Collected data:
#####
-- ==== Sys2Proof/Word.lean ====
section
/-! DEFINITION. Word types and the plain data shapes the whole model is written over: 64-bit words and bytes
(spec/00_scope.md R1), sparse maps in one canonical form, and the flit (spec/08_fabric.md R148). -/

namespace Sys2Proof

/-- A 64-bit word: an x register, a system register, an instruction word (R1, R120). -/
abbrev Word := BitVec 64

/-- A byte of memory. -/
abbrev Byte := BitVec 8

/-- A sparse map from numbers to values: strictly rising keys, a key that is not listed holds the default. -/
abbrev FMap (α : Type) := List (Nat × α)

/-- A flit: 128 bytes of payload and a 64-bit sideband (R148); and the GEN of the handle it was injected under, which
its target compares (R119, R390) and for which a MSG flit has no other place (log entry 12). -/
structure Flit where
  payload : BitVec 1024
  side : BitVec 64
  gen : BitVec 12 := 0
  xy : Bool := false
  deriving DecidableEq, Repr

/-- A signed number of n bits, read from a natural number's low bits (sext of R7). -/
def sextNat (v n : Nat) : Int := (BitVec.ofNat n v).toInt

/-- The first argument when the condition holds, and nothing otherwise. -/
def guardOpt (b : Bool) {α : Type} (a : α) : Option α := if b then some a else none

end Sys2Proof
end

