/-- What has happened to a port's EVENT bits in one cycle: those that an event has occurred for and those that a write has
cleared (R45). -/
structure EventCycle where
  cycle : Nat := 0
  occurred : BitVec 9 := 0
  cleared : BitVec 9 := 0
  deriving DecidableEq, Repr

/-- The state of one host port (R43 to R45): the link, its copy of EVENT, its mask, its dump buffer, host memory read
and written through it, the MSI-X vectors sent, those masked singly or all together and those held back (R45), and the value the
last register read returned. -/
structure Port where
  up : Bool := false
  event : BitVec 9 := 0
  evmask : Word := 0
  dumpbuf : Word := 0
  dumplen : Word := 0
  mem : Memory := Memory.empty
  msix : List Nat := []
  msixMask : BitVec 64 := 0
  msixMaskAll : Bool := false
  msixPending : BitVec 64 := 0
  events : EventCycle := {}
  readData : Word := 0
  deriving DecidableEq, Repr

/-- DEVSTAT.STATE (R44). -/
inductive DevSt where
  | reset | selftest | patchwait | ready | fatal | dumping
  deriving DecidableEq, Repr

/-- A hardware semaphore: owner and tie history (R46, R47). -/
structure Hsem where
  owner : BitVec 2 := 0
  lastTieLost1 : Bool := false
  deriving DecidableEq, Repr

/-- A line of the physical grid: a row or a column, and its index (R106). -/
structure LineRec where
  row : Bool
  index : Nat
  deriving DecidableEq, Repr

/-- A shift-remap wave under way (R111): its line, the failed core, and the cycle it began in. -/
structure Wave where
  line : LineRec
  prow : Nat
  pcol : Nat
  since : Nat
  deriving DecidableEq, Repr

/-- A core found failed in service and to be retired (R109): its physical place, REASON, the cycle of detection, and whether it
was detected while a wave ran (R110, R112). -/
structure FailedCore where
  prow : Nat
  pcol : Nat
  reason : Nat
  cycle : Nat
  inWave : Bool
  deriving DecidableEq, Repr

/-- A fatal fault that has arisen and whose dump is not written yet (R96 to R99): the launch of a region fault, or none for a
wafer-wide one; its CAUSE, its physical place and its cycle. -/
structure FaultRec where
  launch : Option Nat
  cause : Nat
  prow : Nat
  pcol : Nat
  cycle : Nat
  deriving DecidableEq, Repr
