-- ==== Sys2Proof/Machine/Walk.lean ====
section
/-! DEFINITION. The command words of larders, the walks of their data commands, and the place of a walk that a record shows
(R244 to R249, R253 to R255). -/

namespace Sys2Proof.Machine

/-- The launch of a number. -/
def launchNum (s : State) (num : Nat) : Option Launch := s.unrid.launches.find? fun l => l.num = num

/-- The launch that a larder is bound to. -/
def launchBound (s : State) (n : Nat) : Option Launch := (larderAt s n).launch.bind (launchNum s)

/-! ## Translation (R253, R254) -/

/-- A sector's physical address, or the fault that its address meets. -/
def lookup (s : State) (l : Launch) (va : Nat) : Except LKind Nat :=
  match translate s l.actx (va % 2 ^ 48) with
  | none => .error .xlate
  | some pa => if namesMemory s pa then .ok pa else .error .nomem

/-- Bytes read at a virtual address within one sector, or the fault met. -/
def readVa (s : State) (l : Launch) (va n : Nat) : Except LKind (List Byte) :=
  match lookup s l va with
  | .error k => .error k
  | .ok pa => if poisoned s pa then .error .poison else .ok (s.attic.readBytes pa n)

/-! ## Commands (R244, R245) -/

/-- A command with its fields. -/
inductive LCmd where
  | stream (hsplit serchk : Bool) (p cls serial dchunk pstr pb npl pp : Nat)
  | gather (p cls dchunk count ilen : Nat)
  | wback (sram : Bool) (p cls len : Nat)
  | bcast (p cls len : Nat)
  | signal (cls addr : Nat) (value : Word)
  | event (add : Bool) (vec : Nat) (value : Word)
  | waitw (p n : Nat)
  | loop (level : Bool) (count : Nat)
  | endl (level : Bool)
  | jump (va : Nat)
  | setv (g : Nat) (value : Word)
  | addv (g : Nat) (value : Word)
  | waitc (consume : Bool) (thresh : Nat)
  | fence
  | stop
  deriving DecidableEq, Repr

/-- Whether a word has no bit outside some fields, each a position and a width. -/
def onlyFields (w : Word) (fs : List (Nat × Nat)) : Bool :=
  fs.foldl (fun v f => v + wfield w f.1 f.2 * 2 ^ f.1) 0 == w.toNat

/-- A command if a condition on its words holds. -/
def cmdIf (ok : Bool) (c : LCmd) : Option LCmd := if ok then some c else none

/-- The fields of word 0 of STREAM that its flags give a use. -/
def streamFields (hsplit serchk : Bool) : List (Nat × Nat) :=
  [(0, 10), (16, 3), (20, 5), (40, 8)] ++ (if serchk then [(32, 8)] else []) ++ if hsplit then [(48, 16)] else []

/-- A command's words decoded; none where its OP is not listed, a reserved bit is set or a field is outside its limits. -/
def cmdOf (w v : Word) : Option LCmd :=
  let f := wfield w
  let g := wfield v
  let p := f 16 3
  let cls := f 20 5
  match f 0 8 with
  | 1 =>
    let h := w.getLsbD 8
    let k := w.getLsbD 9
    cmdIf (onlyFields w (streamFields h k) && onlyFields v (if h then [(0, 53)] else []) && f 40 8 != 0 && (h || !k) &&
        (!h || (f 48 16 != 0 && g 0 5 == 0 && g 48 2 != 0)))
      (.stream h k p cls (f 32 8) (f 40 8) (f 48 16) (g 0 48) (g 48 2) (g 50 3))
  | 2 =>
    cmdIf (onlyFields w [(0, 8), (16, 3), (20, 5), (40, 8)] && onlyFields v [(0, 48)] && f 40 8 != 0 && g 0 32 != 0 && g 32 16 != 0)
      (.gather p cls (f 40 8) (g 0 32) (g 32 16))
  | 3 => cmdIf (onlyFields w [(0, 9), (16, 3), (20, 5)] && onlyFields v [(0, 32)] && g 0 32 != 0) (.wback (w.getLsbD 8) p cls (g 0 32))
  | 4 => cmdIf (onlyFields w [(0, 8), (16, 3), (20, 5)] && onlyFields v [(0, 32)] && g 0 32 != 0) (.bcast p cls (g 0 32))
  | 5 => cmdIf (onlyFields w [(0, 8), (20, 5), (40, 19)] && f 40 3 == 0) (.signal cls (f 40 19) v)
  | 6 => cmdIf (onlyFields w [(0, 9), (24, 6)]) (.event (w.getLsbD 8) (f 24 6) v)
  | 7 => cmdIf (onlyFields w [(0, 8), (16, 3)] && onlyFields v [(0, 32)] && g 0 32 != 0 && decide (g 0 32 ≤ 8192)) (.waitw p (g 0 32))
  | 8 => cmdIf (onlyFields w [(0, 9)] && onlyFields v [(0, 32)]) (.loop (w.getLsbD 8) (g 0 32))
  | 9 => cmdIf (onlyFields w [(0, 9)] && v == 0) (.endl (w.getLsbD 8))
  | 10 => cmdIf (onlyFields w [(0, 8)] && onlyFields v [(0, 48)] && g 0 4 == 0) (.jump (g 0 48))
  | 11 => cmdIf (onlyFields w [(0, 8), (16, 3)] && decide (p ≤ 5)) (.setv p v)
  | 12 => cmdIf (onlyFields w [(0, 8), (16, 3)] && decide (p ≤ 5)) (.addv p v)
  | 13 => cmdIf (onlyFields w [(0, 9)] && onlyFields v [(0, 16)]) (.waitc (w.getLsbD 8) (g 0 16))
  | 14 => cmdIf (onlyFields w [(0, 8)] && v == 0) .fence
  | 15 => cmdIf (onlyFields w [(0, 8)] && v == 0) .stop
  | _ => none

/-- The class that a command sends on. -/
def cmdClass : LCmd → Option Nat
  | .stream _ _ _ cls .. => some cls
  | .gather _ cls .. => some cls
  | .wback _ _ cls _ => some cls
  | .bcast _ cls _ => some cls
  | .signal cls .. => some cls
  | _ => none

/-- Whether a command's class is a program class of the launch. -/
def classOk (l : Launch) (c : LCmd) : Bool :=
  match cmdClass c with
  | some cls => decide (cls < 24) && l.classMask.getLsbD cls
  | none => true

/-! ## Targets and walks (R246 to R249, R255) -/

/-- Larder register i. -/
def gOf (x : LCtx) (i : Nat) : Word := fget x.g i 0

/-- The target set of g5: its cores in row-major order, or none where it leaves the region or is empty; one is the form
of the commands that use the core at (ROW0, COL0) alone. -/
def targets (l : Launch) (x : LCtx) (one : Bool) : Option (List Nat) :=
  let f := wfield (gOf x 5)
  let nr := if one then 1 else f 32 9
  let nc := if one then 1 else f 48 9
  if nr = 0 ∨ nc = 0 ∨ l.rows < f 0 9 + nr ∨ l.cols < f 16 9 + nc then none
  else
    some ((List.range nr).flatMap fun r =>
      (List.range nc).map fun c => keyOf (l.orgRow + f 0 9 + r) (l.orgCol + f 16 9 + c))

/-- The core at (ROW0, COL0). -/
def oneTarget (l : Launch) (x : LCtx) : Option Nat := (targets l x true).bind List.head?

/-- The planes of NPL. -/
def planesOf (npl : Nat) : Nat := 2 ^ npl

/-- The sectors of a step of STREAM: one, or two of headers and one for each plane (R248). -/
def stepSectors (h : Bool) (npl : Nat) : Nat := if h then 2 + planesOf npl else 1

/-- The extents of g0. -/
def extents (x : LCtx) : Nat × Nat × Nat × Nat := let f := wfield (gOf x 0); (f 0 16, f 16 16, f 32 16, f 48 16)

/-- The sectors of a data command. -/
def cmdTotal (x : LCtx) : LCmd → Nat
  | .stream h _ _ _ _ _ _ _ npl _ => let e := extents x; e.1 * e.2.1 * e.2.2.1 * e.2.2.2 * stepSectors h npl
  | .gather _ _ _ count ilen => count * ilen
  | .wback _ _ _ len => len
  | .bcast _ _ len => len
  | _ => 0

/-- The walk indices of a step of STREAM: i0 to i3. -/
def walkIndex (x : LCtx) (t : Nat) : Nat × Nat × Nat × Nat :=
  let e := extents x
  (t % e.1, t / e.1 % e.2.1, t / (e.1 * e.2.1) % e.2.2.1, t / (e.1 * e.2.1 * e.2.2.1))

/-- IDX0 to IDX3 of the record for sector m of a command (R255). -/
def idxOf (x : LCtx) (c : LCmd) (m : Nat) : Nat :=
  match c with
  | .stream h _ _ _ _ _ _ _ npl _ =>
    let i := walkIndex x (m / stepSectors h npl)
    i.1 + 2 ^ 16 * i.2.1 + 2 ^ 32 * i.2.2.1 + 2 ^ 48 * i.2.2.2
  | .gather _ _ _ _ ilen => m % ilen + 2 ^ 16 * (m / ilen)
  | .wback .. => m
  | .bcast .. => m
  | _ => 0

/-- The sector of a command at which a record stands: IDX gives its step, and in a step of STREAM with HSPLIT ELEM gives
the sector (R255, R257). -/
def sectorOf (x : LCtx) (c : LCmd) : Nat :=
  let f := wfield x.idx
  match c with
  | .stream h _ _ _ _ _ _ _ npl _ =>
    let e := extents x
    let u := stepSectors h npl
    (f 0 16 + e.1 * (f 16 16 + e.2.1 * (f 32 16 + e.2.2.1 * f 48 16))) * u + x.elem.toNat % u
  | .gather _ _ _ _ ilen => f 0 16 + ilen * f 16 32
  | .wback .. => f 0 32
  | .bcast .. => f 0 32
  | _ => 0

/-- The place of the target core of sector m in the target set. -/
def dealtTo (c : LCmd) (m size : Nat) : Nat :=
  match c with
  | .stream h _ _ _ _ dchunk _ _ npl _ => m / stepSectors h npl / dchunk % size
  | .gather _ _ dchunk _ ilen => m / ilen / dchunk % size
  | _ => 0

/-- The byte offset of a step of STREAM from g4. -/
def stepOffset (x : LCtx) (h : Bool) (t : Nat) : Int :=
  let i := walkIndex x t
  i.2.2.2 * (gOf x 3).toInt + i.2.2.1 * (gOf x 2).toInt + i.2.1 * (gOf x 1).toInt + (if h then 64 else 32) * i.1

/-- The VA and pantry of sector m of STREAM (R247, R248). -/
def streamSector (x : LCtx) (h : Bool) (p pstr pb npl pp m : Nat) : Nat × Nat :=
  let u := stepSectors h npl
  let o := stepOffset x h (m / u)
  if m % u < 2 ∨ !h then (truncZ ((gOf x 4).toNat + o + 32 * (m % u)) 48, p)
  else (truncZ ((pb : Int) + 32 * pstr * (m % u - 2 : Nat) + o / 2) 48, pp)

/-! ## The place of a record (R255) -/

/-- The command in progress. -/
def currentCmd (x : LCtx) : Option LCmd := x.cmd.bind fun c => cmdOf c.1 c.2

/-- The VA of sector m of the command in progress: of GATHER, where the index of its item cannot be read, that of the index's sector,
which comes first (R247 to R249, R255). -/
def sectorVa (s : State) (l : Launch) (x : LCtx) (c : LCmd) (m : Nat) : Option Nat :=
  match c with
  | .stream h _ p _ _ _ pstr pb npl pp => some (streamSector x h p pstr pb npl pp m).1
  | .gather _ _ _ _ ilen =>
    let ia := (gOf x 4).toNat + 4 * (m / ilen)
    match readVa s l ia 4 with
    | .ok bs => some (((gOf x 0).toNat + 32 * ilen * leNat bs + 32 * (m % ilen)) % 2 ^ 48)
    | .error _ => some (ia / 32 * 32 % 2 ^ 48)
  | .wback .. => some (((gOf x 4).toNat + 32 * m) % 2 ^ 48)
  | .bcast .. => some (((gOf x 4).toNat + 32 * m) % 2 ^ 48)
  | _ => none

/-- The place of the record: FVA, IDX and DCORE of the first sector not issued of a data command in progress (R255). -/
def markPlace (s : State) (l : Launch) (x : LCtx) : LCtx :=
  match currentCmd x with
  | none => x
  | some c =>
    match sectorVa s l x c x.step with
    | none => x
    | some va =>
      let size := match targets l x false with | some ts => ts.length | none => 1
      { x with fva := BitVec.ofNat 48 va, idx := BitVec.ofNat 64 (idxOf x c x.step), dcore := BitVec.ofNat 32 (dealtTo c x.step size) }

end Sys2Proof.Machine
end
#####
YOUR OBJECTIVE: Reproduce each line of the records in which the word "abbrev" appears.

SOLUTION FOR THIS TASK:
abbrev Word := BitVec 64
abbrev Byte := BitVec 8
abbrev FMap (α : Type) := List (Nat × α)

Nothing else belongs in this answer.